Resource-efficient Automatic Refinement of Segmentations via Weak Supervision from Light Feedback
- URL: http://arxiv.org/abs/2511.02576v1
- Date: Tue, 04 Nov 2025 13:53:10 GMT
- Title: Resource-efficient Automatic Refinement of Segmentations via Weak Supervision from Light Feedback
- Authors: Alix de Langlais, Benjamin Billot, Théo Aguilar Vidal, Marc-Olivier Gauci, Hervé Delingette,
- Abstract summary: We present SCORE, a weakly supervised framework that learns to refine mask predictions only using light feedback during training.<n>We demonstrate SCORE on humerus CT scans, where it considerably improves initial predictions and achieves performance on par with existing refinement methods.
- Score: 1.8082075562656847
- License: http://arxiv.org/licenses/nonexclusive-distrib/1.0/
- Abstract: Delineating anatomical regions is a key task in medical image analysis. Manual segmentation achieves high accuracy but is labor-intensive and prone to variability, thus prompting the development of automated approaches.

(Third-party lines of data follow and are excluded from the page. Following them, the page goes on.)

/-- ENGINE_DESCRIPTOR_READ_DONE (R241): the descriptor read of operation `op` finishes. A kernel or collective that has to
wait keeps its descriptor read open: the same event ends it once there is room. `hs`: what the hosts answer where tables of
a collective lie in their memory. -/
def execEngineDescriptorReadDone (op : Nat) (hs : List HostAnswer) (s : State) : Result :=
  .next <|
    match if s.fld R.REL_TRAY.STATE ≠ 0 then none else s.descs.find? fun o => o.op == op with
    | none => s
    | some o =>
      let n := if o.kind = 1 then 64 else if o.kind = 4 then 128 * o.arg else 128
      match s.readDescriptor o.tag o.fva n with
      | (s, .fault f fva) => (s.xlateRecord f .load 0 o.thread o.tag fva o.pc).readOver o sXLATE false
      | (s, .refused st) => s.readOver o st false
      | (s, .ok bs poison) =>
        let v := ofLeBytes bs
        if poison then
          let (l, sub) := match (s.translate o.tag o.fva .load).2 with
            | .ok x => (x.line, x.sub)
            | _ => (0, 0)
          (s.readOver o sPOISON false).consume (partOf o.tag) 1 o.tag.toNat l sub s.feid o.pc
        else if o.kind = 1 then
          if 32 ≤ (s.skid o.arg).queue.length then s.mustWait o (.queue o.arg)
          else
            let k : SkdDesc := { thread := o.thread, op := o.op, tag := o.tag, bytes := BitVec.ofNat 512 v }
            let s := s.setSkid o.arg { s.skid o.arg with queue := (s.skid o.arg).queue ++ [k] }
            s.readOver o sOK true
        else if o.kind = 2 then
          if !kernelBad v && !s.kernelRoom (partOf o.tag) then s.mustWait o (.kernel o.op)
          else
            (s.submitKernel { thread := o.thread, op := o.op, tag := o.tag, fva := o.fva, bytes := BitVec.ofNat 1024 v,
                              chk := s.floorOf o, pc := o.pc }).readOver o sOK true
        else if o.kind = 5 then s.acceptRsv o v
        else
          let count := if o.kind = 4 then o.arg else 1
          s.acceptCol o ((upFrom 0 count).map fun i => BitVec.ofNat 1024 (getBits v (1024 * i) 1024)) hs

end Sys2Proof.Machine
end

Recently, a breadth of foundation models has enabled automated segmentations across diverse anatomies and imaging modalities, but these may not always meet the clinical accuracy standards. While segmentation refinement strategies can improve performance, current methods depend on heavy user interactions or require fully supervised segmentations for training. Here, we present SCORE (Segmentation COrrection from Regional Evaluations), a weakly supervised framework that learns to refine mask predictions only using light feedback during training. Specifically, instead of relying on dense training image annotations, SCORE introduces a novel loss that leverages region-wise quality scores and over/under-segmentation error labels. We demonstrate SCORE on humerus CT scans, where it considerably improves initial predictions from TotalSegmentator, and achieves performance on par with existing refinement methods, while greatly reducing their supervision requirements and annotation time. Our code is available at: https://gitlab.inria.fr/adelangl/SCORE.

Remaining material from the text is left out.